Post written by Vincent Huberty, MD, from the Department of Gastroenterology, Hepatopancreatology, and Digestive Oncology, Erasme Hospital, Université Libre de Bruxelles, Brussels, Belgium.
This is a video case report of a 76-year-old woman diagnosed with a 23-mm gastric GIST located in the fundus, on the greater curvature. Workup (including fine-needle aspiration, bite-to-bite biopsies, and EUS) showed a GIST without lymph node involvement and a significant increase in size on imaging at 1-year follow-up (from 11 to 23 mm), which triggered the decision to treat. A non-exposed endoscopic full-thickness resection (EFTR) technique was developed using a triangulation platform and suture material to secure the tumor and accentuate the bulging before resection with a snare. The GIST could be safely and successfully removed with no perforation or bleeding. Histopathological analysis showed R0 resection of a 23-mm gastric GIST (low mitotic count, L0, V0, pT1Nx UICC 2017). The patient remained asymptomatic and was discharged the next day.
Endoscopic full-thickness resection is still not widely spread as standard of care for the treatment of deep layer gastric lesions such as GISTs. Difficulties of the technique include safety issues and anatomical constraints such as oesophageal passage or tumor location, highlighting the need for safe endoscopic closure devices. However, most existing devices are still at the pre-clinical stage for this indication. In fact, there are very few devices that have proven to be clinically safe and effective; the most known being the FTRD (Ovesco, Tubingen, Germany), initially designed for lower GI. Advantages of non-exposed EFTR using endomina are micro-invasive approach, device designed to be used in the stomach, possibility to access difficult gastric tumors located in the fundus, direct visualization without loss of insufflation, limited risks of cancerous cells dissemination, and short hospital stay. Although exposed techniques have recently shown to be safe and effective when performed by trained endoscopists in high-volume centers, this non-exposed technique could open the panel of available endoscopic treatments.

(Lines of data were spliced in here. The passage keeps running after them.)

-- ==== Sys2Proof/Machine/State.lean ====
section
/-! DEFINITION. The machine's state as plain data: every piece of state of 10_state.md, the LUT RAM, and the model's
own two fields; the state after reset; why a step can stop (it cannot). -/

namespace Sys2Proof.Machine

/-- The lock status (30_encoding.md R108). `none` is "no resolution since the last reset, INIT or CLEAR". -/
inductive LockStatus where
  | locked | unlockedHigh | unlockedLow | none
deriving DecidableEq, Repr

/-- The fault causes (30_encoding.md R109, 60_exceptions.md R301). -/
inductive FaultCause where
  | none
  | cfgFRange | cfgFrac | cfgVcoLow | cfgVcoHigh
  | lutSize | lutHole | lutFrac | lutNonmono
  | tickPfZero
deriving DecidableEq, Repr

/-- What the block answered to the last host access (00_scope.md R14; 60_exceptions.md R308). The model's own
(log 3): `idle` stands before the first access and after reset. -/
inductive Response where
  | idle
  /-- The write completed without error (also when it had no effect). -/
  | writeOk
  /-- The read completed with this data. -/
  | readOk (data : Word)
  /-- A write that raised `BusError`. -/
  | writeError
  /-- A read that raised `BusError`, and its data. -/
  | readError (data : Word)
deriving DecidableEq, Repr

/-- The bytes of the LUT RAM, by rising address. Word `LUT[i]` is the pair of bytes 2i (bits [7:0], p) and 2i+1
(bits [15:8], f); a byte that is not listed was never written and reads as no value, so `LUTV[i]` is "both bytes
are listed" (10_state.md R63). DESIGN CHOICE, log 4. -/
abbrev Memory := List Host.Cell

/-- The canonical form: strictly rising addresses. An unlisted address reads as no value, so no entry can equal
what an unlisted address reads as. -/
abbrev Memory.wf (m : Memory) : Prop := m.Pairwise (fun c d => c.1 < d.1)

/-- The machine. Registers with a parameter as their width are held as words whose reserved bits are zero
(10_state.md R65). -/
structure State where
  /-- The implementation parameters (00_scope.md R5), constant. -/
  params : Params
  /-- `STATUS.CFG_OK` (R24). -/
  cfgOk : Bool
  /-- `STATUS.READY` (R25). -/
  ready : Bool
  /-- `STATUS.RUN` (R26). -/
  run : Bool
  /-- `STATUS.FAULT` (R27). -/
  fault : Bool
  /-- `STATUS.LOCK` (R28). -/
  lock : LockStatus
  /-- `STATUS.ACC_SAT` (R29). -/
  accSat : Bool
  /-- `STATUS.ACC2_SAT` (R29). -/
  acc2Sat : Bool
  /-- `STATUS.CMD_ERR` (R30). -/
  cmdErr : Bool
  /-- `STATUS.WR_IGN` (R31). -/
  wrIgn : Bool
  /-- `FAULT_INFO.CAUSE` (R32). -/
  faultCause : FaultCause
  /-- `FAULT_INFO.INDEX` (R32). -/
  faultIndex : Half
  /-- `IN_FREQ` (R33). -/
  inFreq : Word
  /-- `PLL_CTL` (R34). -/
  pllCtl : Word
  /-- `PLL_ACD` (R35). -/
  pllAcd : Word
  /-- `FRAC_INIT` (R36). -/
  fracInit : Word
  /-- `EXP_INC` (R37). -/
  expInc : Word
  /-- `INIT_COUNT` (R38). -/
  initCount : Word
  /-- `KP` (R39). -/
  kp : Word
  /-- `KI` (R40). -/
  ki : Word
  /-- `KII` (R41). -/
  kii : Word
  /-- `LUT_SIZE` (R42). -/
  lutSize : Word
  /-- `LUT_ADDR` (R43). -/
  lutAddr : Word
  /-- `MEAS_COUNT` (R45). -/
  measCount : Word
  /-- `PERIOD_FRAC` (R46). -/
  periodFrac : Word
  /-- `RES_ERROR` (R47). -/
  resError : Word
  /-- `FRAC_OUT`, the active pair (R48). -/
  fracOut : Half
  /-- `INDEX` (R49). -/
  index : Word
  /-- `SETPOINT` (R50). -/
  setpoint : Word
  /-- `TOTAL_ERR` (R51). -/
  totalErr : Word
  /-- `PREV_COUNT` (R52). -/
  prevCount : Word
  /-- `ACC` (R53). -/
  acc : Wide
  /-- `ACC2` (R54). -/
  acc2 : Wide
  /-- `LIMIT_I` (R55). -/
  limitI : Wide
  /-- `LIMIT_II` (R56). -/
  limitII : Wide
  /-- The LUT RAM and its written bits (R63). -/
  lut : Memory
  /-- The model's own: the host events still to come, first one first (log 2). -/
  pending : List HostEvent
  /-- The model's own: the answer to the last host access (log 3). -/
  response : Response
deriving DecidableEq, Repr

/-- Why a step can stop with a fault: never, so the type has no constructor. The block's own faults
(60_exceptions.md R300) are states it goes on from, and a bus error is an answer (R308). Safe, log 8. -/
inductive Fault where
deriving DecidableEq, Repr

/-- Why a step can be refused. -/
inductive Refusal where
  /-- Raised by an arm of `exec` for an instruction without a meaning; no arm does. Safe. -/
  | notModelled (mnemonic : String)
deriving DecidableEq, Repr

/-- The state after reset for given parameters (10_state.md R66, 70_reset_and_hazards.md R340): all zero but
`STATUS.LOCK` = NONE and `PERIOD_FRAC` = 1.0, with no LUT word written. -/
def State.resetWith (p : Params) : State where
  params := p
  cfgOk := false
  ready := false
  run := false
  fault := false
  lock := .none
  accSat := false
  acc2Sat := false
  cmdErr := false
  wrIgn := false
  faultCause := .none
  faultIndex := 0#16
  inFreq := 0#32
  pllCtl := 0#32
  pllAcd := 0#32
  fracInit := 0#32
  expInc := 0#32
  initCount := 0#32
  kp := 0#32
  ki := 0#32
  kii := 0#32
  lutSize := 0#32
  lutAddr := 0#32
  measCount := 0#32
  periodFrac := 0x00010000#32
  resError := 0#32
  fracOut := 0#16
  index := 0#32
  setpoint := 0#32
  totalErr := 0#32
  prevCount := 0#32
  acc := 0#64
  acc2 := 0#64
  limitI := 0#64
  limitII := 0#64
  lut := []
  pending := []
  response := .idle

/-- The machine right after reset (10_state.md R66), with the bracketed parameter values of 00_scope.md R5
(DESIGN CHOICE, log 1) and no host event waiting (log 2). -/
def State.reset : State := State.resetWith Params.bracketed

end Sys2Proof.Machine
end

The endomina is relatively easy to use, and this proof of concept is very encouraging. Endoscopy is a never-ending field of improvement, and there are still many advances to achieve. However, one should keep in mind that continuous desire to do better, team collaboration, practice, and experience are the key to success. Further data should be collected to establish a safety and efficacy profile of the technique, along with continuous improvement of the procedure. I hope this can inspire other gastroenterologists to participate in the development of endoscopic treatments.
The patient has been coming to follow-up consultations and shows no signs of recurrence or delayed post-procedure symptoms. She is very thankful for this endoscopic alternative which prevented her from undergoing a more invasive approach as the location of the GIST was not easily accessible by laparoscopy and would have required removal of a larger area.